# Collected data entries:
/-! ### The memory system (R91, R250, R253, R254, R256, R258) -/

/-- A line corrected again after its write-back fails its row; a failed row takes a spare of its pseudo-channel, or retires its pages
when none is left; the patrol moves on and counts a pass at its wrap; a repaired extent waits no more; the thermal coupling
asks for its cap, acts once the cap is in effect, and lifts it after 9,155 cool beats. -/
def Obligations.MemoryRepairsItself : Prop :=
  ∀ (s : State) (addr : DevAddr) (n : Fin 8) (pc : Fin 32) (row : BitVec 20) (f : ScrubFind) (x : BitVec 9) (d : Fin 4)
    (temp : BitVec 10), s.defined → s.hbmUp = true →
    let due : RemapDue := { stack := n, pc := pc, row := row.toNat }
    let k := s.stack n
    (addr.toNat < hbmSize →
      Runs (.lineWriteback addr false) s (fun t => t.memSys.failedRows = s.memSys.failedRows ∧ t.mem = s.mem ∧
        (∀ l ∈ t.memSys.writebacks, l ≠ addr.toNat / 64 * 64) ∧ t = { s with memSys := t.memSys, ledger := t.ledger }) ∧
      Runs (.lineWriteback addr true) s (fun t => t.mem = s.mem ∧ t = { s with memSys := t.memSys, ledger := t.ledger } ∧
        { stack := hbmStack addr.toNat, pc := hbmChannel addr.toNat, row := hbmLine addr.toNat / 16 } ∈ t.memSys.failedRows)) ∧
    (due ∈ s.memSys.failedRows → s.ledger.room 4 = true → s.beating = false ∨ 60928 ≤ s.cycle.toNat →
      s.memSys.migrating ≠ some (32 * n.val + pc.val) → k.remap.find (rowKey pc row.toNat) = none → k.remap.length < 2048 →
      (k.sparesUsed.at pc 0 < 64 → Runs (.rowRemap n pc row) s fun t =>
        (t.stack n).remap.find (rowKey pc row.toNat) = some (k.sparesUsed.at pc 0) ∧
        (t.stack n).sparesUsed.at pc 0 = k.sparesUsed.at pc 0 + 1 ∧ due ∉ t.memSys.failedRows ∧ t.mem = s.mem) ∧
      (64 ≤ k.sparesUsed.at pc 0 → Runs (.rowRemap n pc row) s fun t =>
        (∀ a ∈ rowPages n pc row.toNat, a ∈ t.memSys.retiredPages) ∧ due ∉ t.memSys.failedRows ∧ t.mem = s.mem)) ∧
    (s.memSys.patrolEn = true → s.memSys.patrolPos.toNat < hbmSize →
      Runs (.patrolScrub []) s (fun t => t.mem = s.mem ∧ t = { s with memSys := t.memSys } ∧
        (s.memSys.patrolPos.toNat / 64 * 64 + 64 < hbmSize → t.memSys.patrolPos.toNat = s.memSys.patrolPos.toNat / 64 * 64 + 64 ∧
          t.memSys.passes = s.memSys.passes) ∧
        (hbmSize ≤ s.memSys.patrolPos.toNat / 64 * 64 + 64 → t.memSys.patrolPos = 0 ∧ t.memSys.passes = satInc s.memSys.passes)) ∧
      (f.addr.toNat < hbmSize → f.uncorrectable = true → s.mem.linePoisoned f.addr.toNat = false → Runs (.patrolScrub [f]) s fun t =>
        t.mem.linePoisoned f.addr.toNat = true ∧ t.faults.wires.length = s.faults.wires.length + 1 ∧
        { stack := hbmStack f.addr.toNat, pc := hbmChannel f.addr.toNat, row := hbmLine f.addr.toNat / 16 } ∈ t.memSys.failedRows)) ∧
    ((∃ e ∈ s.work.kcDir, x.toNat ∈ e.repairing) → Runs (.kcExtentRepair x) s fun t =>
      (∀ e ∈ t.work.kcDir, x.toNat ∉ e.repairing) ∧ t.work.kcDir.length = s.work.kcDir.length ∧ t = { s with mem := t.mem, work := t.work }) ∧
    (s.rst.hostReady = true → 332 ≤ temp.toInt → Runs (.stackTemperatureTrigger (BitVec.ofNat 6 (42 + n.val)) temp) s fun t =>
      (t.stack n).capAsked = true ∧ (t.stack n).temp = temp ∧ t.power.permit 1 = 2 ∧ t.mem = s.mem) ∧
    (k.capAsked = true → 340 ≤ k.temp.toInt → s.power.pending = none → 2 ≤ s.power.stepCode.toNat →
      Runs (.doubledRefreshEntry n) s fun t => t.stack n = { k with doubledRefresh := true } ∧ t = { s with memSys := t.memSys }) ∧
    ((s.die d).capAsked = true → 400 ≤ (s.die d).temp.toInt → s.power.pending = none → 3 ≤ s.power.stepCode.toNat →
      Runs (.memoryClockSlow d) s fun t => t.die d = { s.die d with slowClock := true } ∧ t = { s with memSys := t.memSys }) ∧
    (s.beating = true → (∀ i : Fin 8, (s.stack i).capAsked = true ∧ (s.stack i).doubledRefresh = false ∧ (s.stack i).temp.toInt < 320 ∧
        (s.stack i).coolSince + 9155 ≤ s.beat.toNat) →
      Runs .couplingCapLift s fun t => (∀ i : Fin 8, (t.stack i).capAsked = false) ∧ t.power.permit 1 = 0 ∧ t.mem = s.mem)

# Work instructions:
The answer should consist of the lines from the first line of the entries through the line with "(k.sparesUsed.at pc 0 <", copied exactly.

# Completed exercise:
/-! ### The memory system (R91, R250, R253, R254, R256, R258) -/

/-- A line corrected again after its write-back fails its row; a failed row takes a spare of its pseudo-channel, or retires its pages
when none is left; the patrol moves on and counts a pass at its wrap; a repaired extent waits no more; the thermal coupling
asks for its cap, acts once the cap is in effect, and lifts it after 9,155 cool beats. -/
def Obligations.MemoryRepairsItself : Prop :=
  ∀ (s : State) (addr : DevAddr) (n : Fin 8) (pc : Fin 32) (row : BitVec 20) (f : ScrubFind) (x : BitVec 9) (d : Fin 4)
    (temp : BitVec 10), s.defined → s.hbmUp = true →
    let due : RemapDue := { stack := n, pc := pc, row := row.toNat }
    let k := s.stack n
    (addr.toNat < hbmSize →
      Runs (.lineWriteback addr false) s (fun t => t.memSys.failedRows = s.memSys.failedRows ∧ t.mem = s.mem ∧
        (∀ l ∈ t.memSys.writebacks, l ≠ addr.toNat / 64 * 64) ∧ t = { s with memSys := t.memSys, ledger := t.ledger }) ∧
      Runs (.lineWriteback addr true) s (fun t => t.mem = s.mem ∧ t = { s with memSys := t.memSys, ledger := t.ledger } ∧
        { stack := hbmStack addr.toNat, pc := hbmChannel addr.toNat, row := hbmLine addr.toNat / 16 } ∈ t.memSys.failedRows)) ∧
    (due ∈ s.memSys.failedRows → s.ledger.room 4 = true → s.beating = false ∨ 60928 ≤ s.cycle.toNat →
      s.memSys.migrating ≠ some (32 * n.val + pc.val) → k.remap.find (rowKey pc row.toNat) = none → k.remap.length < 2048 →
      (k.sparesUsed.at pc 0 < 64 → Runs (.rowRemap n pc row) s fun t =>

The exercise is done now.